Corpos de crianças raptadas pelo maníaco do carro preto no Campo Limpo (zona sul de SP) são encontrados em terrenos baldios.
Em trens do metrô e no Pari (centro), um homem transtornado injeta uma seringa contaminada com o vírus do HIV nos passageiros.
Em hotéis, homens têm seus rins roubados por uma quadrilha que trafica órgãos.
Tudo delírio. Delírios urbanos.
De tempos em tempos, policiais têm de parar suas investigações ou o atendimento à população para desmistificar boatos criminosos.
Em um bairro onde são comuns os crimes de homicídio e roubo, o Campo Limpo, o 37º DP chegou a receber 20 ligações diárias relatando que crianças sumiram depois de terem sido raptadas por um homem num carro preto.
De janeiro a maio, 14 boletins de ocorrência foram registrados informando que menores de 18 anos haviam sumido. O delegado Gilberto Ferreira passou então a investigar os casos. Encontrou os 14 desaparecidos- uns tinham fugido de casa, outros com o namorados.
Ou seja, nenhum desaparecido fora levado por um homem num carro preto.
Para tentar desmistificar o suposto rapto de crianças, passou a se reunir com grupos de moradores para explicar que tudo se tratava, na verdade, de uma lenda urbana. Realizou encontros com diretores de escolas.
Nessas reuniões, ao lado de representantes da Guarda Civil e da Polícia Militar, o delegado fez uma longa explanação sobre as lendas urbanas. Ressaltou que as pessoas que transmitem a história jamais testemunharam o fato, mas ouviram dizer que tal coisa tinha acontecido.
"O amigo da minha sobrinha falou que tinha um carro preto aqui no bairro roubando crianças. Ele garantiu que isso tinha acontecido com um vizinho dele", afirmou a secretária Maria Aparecida Alvarez, 51, ao sair do 37º DP.
"Onde trabalho escutamos muito essa estória. Até você convencer o aluno de que não é verdade, é preciso muita conversa", afirmou a professora Isabela Santos, 35.
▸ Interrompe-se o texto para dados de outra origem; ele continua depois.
/-! ### `State.panelInitialised` -/

@[simp] theorem State.panelInitialised_params (s : State) : (s.panelInitialised).params = s.params := rfl
@[simp] theorem State.panelInitialised_op (s : State) : (s.panelInitialised).op = s.op := rfl
@[simp] theorem State.panelInitialised_argA (s : State) : (s.panelInitialised).argA = s.argA := rfl
@[simp] theorem State.panelInitialised_argB (s : State) : (s.panelInitialised).argB = s.argB := rfl
@[simp] theorem State.panelInitialised_lum (s : State) : (s.panelInitialised).lum = some lumDefault := rfl
@[simp] theorem State.panelInitialised_orbH (s : State) : (s.panelInitialised).orbH = some orbDefault := rfl
@[simp] theorem State.panelInitialised_orbV (s : State) : (s.panelInitialised).orbV = some orbDefault := rfl
@[simp] theorem State.panelInitialised_seq (s : State) : (s.panelInitialised).seq = s.seq := rfl
@[simp] theorem State.panelInitialised_busy (s : State) : (s.panelInitialised).busy = s.busy := rfl
@[simp] theorem State.panelInitialised_status (s : State) : (s.panelInitialised).status = s.status := rfl
@[simp] theorem State.panelInitialised_faultSeen (s : State) : (s.panelInitialised).faultSeen = s.faultSeen := rfl
@[simp] theorem State.panelInitialised_pstate (s : State) : (s.panelInitialised).pstate = .active := rfl
@[simp] theorem State.panelInitialised_lines (s : State) : (s.panelInitialised).lines = s.lines := rfl
@[simp] theorem State.panelInitialised_trace (s : State) : (s.panelInitialised).trace = s.trace := rfl
@[simp] theorem State.panelInitialised_port (s : State) : (s.panelInitialised).port = s.port := rfl
@[simp] theorem State.panelInitialised_done (s : State) : (s.panelInitialised).done = s.done := rfl
@[simp] theorem State.panelInitialised_preg (s : State) : (s.panelInitialised).preg = burstImage s.params.burstMap := rfl
@[simp] theorem State.panelInitialised_panelKnown (s : State) : (s.panelInitialised).panelKnown = true := rfl
@[simp] theorem State.panelInitialised_answers (s : State) : (s.panelInitialised).answers = s.answers := rfl
@[simp] theorem State.panelInitialised_answerRest (s : State) : (s.panelInitialised).answerRest = s.answerRest := rfl
@[simp] theorem State.panelInitialised_host (s : State) : (s.panelInitialised).host = s.host := rfl

/-! ### `State.panelOn` -/

@[simp] theorem State.panelOn_params (s : State) : (s.panelOn).params = s.params := rfl
@[simp] theorem State.panelOn_op (s : State) : (s.panelOn).op = s.op := rfl
@[simp] theorem State.panelOn_argA (s : State) : (s.panelOn).argA = s.argA := rfl
@[simp] theorem State.panelOn_argB (s : State) : (s.panelOn).argB = s.argB := rfl
@[simp] theorem State.panelOn_lum (s : State) : (s.panelOn).lum = s.lum := rfl
@[simp] theorem State.panelOn_orbH (s : State) : (s.panelOn).orbH = s.orbH := rfl
@[simp] theorem State.panelOn_orbV (s : State) : (s.panelOn).orbV = s.orbV := rfl
@[simp] theorem State.panelOn_seq (s : State) : (s.panelOn).seq = s.seq := rfl
@[simp] theorem State.panelOn_busy (s : State) : (s.panelOn).busy = s.busy := rfl
@[simp] theorem State.panelOn_status (s : State) : (s.panelOn).status = s.status := rfl
@[simp] theorem State.panelOn_faultSeen (s : State) : (s.panelOn).faultSeen = s.faultSeen := rfl
@[simp] theorem State.panelOn_pstate (s : State) : (s.panelOn).pstate = s.pstate.afterPon := rfl
@[simp] theorem State.panelOn_lines (s : State) : (s.panelOn).lines = s.lines := rfl
@[simp] theorem State.panelOn_trace (s : State) : (s.panelOn).trace = s.trace := rfl
@[simp] theorem State.panelOn_port (s : State) : (s.panelOn).port = s.port := rfl
@[simp] theorem State.panelOn_done (s : State) : (s.panelOn).done = s.done := rfl
@[simp] theorem State.panelOn_preg (s : State) : (s.panelOn).preg = s.preg := rfl
@[simp] theorem State.panelOn_panelKnown (s : State) : (s.panelOn).panelKnown = s.panelKnown := rfl
@[simp] theorem State.panelOn_answers (s : State) : (s.panelOn).answers = s.answers := rfl
@[simp] theorem State.panelOn_answerRest (s : State) : (s.panelOn).answerRest = s.answerRest := rfl
@[simp] theorem State.panelOn_host (s : State) : (s.panelOn).host = s.host := rfl

/-! ### `State.panelOff` -/

@[simp] theorem State.panelOff_params (s : State) : (s.panelOff).params = s.params := rfl
@[simp] theorem State.panelOff_op (s : State) : (s.panelOff).op = s.op := rfl
@[simp] theorem State.panelOff_argA (s : State) : (s.panelOff).argA = s.argA := rfl
@[simp] theorem State.panelOff_argB (s : State) : (s.panelOff).argB = s.argB := rfl
@[simp] theorem State.panelOff_lum (s : State) : (s.panelOff).lum = s.lum := rfl
@[simp] theorem State.panelOff_orbH (s : State) : (s.panelOff).orbH = s.orbH := rfl
@[simp] theorem State.panelOff_orbV (s : State) : (s.panelOff).orbV = s.orbV := rfl
@[simp] theorem State.panelOff_seq (s : State) : (s.panelOff).seq = s.seq := rfl
@[simp] theorem State.panelOff_busy (s : State) : (s.panelOff).busy = s.busy := rfl
@[simp] theorem State.panelOff_status (s : State) : (s.panelOff).status = s.status := rfl
@[simp] theorem State.panelOff_faultSeen (s : State) : (s.panelOff).faultSeen = s.faultSeen := rfl
@[simp] theorem State.panelOff_pstate (s : State) : (s.panelOff).pstate = s.pstate.afterPoff := rfl
@[simp] theorem State.panelOff_lines (s : State) : (s.panelOff).lines = s.lines := rfl
@[simp] theorem State.panelOff_trace (s : State) : (s.panelOff).trace = s.trace := rfl
@[simp] theorem State.panelOff_port (s : State) : (s.panelOff).port = s.port := rfl
@[simp] theorem State.panelOff_done (s : State) : (s.panelOff).done = s.done := rfl
@[simp] theorem State.panelOff_preg (s : State) : (s.panelOff).preg = s.preg := rfl
@[simp] theorem State.panelOff_panelKnown (s : State) : (s.panelOff).panelKnown = s.panelKnown := rfl
@[simp] theorem State.panelOff_answers (s : State) : (s.panelOff).answers = s.answers := rfl
@[simp] theorem State.panelOff_answerRest (s : State) : (s.panelOff).answerRest = s.answerRest := rfl
@[simp] theorem State.panelOff_host (s : State) : (s.panelOff).host = s.host := rfl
Quando Ferreira trabalhou no Pari (centro), na década de 1980, a lenda era de que um homem com uma seringa infectada com o vírus da Aids espetava outras pessoas nas ruas para disseminar a doença. A denúncia jamais se confirmou.
A imprensa sensacionalista e a internet ajudaram a disseminar outras lendas como a da loira do banheiro (vista nas escolas), a da cobra na piscina de bolinhas e a da gangue do palhaço (que raptava crianças usando uma Kombi branca).

MONSTRO DE OSASCO
Na década de 1970, outro caso tomou conta do imaginário popular na Grande SP. Era a época do monstro de Osasco que comia crianças e animais domésticos.
A lenda foi criada por um coveiro da prefeitura que colaborava com um jornal de circulação estadual.
"A imprensa chegou a noticiar o fato por vários dias. Por isso, à noite, as ruas ficavam vazias", lembra o então prefeito Francisco Rossi.
O objetivo da lenda era aumentar a vendagem do jornal, conforme lembram moradores de Osasco.

ESTRATÉGIA
Diante da repercussão do caso, o autor da lenda resolveu botar um fim na boataria. O coveiro procurou um circo que passava pela cidade e fez um acordo. Eles pegariam a jaguatirica do circo e a exibiriam em praça pública, presa numa jaula, dizendo que tinham capturado o monstro.
Ao saber da ideia, a polícia e os bombeiros quiseram participar da armação. Todos foram até a prefeitura e posaram na foto com a jaguatirica, que, nesse caso, era totalmente inocente.
"Prendemos o monstro! Prendemos o monstro!" Foi o ponto final da onda de pânico na cidade, que voltou a ter a sua vida noturna normal.